§ **ACTIVITY**
Lines in the data below that contain the word "none" are to be copied.

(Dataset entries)
Segment Open

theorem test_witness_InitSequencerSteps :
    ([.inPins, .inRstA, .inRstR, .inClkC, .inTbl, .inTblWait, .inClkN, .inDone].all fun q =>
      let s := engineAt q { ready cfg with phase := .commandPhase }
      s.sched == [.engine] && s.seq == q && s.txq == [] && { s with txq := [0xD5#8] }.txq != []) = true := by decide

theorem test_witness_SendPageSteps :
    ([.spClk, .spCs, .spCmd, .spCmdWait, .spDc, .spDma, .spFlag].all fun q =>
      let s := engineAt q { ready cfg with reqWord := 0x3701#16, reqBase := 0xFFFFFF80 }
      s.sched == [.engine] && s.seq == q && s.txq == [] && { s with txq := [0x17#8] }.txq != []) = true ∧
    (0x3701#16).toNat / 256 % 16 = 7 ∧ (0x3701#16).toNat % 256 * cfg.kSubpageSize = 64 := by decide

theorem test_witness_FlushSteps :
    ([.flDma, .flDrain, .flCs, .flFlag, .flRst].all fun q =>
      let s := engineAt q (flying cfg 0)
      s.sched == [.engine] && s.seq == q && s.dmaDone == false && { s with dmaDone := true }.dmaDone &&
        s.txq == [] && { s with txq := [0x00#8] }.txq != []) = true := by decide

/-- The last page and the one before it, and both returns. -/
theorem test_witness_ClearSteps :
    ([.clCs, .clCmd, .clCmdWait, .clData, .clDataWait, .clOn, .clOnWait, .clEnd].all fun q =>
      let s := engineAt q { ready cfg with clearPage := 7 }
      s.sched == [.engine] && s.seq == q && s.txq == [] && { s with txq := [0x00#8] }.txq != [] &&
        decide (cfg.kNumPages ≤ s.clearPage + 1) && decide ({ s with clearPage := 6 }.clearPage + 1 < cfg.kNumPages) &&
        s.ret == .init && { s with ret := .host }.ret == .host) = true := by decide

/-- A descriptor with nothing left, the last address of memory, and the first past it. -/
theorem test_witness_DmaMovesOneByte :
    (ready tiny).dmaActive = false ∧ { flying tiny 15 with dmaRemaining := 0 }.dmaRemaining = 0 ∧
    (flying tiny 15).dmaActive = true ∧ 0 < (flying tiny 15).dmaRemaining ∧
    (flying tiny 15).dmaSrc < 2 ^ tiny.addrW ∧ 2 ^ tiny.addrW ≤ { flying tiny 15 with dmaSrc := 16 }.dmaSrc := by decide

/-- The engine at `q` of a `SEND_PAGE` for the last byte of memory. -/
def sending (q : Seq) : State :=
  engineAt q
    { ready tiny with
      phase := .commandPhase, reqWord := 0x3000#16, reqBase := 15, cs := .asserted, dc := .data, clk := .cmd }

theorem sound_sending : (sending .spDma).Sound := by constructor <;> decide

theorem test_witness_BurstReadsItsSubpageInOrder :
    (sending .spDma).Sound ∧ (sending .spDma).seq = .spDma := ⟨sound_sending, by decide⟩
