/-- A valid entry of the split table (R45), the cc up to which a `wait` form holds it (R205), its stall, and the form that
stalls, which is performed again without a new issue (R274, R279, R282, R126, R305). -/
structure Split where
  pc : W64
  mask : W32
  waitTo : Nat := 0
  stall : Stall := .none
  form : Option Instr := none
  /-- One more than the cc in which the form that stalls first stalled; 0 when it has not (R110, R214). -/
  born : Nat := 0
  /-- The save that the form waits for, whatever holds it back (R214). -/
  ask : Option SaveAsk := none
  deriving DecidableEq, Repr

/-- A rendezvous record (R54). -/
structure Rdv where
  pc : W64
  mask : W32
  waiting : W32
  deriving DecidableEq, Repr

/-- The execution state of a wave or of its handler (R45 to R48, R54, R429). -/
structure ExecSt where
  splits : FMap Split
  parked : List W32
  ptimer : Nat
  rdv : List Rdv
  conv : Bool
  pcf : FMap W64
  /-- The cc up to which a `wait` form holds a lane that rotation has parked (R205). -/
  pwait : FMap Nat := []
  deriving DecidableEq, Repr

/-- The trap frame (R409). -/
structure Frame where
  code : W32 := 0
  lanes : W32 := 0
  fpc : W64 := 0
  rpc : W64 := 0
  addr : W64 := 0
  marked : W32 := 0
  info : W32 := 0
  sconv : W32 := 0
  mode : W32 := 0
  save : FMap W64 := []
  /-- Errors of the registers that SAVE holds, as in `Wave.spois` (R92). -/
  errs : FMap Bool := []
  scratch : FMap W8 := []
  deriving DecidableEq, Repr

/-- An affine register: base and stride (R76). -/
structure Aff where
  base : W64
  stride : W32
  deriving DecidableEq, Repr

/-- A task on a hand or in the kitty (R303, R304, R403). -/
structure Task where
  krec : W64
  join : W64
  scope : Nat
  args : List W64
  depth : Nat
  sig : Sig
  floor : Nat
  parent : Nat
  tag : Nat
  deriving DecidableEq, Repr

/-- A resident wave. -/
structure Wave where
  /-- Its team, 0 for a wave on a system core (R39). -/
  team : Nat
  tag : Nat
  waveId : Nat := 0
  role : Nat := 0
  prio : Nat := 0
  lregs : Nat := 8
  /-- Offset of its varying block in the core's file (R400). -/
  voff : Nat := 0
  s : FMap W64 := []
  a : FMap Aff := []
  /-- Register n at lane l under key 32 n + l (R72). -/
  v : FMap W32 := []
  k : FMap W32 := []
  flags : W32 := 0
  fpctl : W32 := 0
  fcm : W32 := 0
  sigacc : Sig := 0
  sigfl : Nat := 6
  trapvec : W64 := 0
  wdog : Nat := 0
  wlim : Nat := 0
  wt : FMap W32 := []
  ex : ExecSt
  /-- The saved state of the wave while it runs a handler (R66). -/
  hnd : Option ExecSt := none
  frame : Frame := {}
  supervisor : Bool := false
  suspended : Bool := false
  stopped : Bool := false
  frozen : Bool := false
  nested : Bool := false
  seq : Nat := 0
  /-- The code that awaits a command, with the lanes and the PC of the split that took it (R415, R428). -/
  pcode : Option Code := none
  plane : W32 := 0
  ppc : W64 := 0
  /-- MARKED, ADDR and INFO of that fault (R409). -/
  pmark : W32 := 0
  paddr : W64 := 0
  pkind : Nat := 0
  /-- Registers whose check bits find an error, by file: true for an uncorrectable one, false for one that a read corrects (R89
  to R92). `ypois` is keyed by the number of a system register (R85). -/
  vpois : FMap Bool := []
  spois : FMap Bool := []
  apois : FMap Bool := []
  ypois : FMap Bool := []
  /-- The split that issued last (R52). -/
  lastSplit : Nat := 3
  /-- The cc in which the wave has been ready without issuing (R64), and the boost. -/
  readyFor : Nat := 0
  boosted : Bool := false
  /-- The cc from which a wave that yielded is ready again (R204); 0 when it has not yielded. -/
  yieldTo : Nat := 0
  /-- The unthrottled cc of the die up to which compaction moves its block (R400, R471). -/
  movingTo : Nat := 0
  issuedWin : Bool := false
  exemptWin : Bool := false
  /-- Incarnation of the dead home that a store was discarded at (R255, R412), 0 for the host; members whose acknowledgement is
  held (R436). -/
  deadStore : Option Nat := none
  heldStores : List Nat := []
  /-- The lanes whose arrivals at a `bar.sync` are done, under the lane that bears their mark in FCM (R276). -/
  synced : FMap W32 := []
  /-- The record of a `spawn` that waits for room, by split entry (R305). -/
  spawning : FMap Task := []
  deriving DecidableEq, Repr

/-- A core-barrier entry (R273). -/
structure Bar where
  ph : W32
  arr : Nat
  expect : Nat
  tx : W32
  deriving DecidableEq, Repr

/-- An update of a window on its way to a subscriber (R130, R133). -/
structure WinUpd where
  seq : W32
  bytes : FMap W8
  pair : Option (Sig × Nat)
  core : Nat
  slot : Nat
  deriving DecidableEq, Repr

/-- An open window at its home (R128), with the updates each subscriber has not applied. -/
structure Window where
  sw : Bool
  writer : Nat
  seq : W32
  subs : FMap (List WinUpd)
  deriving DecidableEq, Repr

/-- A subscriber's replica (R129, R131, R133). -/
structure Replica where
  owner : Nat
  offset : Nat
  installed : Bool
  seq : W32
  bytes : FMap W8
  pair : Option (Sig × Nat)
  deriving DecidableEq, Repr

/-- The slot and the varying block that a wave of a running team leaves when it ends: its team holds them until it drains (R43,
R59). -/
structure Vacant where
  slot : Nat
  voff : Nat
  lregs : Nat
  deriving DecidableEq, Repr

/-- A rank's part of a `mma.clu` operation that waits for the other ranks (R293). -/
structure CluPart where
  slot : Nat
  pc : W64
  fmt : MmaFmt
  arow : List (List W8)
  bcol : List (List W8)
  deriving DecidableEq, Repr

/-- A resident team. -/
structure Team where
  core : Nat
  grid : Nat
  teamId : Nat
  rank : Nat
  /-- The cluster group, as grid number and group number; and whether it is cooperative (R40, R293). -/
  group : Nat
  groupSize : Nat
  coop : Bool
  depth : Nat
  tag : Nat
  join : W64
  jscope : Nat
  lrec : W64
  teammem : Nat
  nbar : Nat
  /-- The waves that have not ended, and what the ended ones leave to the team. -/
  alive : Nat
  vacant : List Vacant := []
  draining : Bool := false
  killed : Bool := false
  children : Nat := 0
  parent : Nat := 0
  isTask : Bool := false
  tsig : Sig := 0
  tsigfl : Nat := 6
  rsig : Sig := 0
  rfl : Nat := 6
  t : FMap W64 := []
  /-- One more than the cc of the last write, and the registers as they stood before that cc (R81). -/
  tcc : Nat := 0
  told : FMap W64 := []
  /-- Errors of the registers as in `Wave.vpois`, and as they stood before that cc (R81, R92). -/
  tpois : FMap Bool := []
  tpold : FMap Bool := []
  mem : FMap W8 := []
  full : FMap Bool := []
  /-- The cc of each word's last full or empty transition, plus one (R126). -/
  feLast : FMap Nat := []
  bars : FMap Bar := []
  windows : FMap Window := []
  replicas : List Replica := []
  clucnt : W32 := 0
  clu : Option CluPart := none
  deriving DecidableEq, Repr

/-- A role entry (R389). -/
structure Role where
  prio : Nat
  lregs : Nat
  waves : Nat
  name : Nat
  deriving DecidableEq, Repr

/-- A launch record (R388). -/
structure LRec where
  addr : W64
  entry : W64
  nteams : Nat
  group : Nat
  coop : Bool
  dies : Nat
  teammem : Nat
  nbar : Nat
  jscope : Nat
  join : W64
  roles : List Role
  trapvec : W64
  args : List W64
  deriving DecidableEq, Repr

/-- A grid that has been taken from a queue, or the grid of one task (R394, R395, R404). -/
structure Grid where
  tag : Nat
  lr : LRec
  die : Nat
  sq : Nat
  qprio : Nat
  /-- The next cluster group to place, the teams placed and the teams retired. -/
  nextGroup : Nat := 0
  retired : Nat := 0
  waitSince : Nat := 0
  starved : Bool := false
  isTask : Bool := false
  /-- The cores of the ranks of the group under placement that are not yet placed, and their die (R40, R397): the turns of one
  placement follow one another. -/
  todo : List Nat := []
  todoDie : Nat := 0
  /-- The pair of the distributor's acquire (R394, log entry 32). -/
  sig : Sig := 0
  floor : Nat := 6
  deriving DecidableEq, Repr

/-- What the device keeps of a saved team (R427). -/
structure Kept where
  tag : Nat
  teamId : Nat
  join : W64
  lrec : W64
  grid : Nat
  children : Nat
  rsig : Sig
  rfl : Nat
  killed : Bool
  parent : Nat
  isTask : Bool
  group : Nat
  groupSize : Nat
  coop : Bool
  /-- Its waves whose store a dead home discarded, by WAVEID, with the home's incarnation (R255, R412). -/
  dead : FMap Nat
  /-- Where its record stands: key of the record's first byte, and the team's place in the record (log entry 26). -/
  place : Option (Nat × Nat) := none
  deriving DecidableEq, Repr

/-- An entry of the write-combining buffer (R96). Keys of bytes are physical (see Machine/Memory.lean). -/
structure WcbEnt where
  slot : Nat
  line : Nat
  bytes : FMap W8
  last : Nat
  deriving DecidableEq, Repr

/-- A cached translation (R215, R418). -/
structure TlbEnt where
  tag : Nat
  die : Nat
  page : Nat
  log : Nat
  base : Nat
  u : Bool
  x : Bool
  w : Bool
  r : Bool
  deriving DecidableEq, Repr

Segment Closed

§ **EXERCISE RESULT**
  stall : Stall := .none
  form : Option Instr := none
  ask : Option SaveAsk := none
  hnd : Option ExecSt := none
  pcode : Option Code := none
  deadStore : Option Nat := none
  clu : Option CluPart := none
  place : Option (Nat × Nat) := none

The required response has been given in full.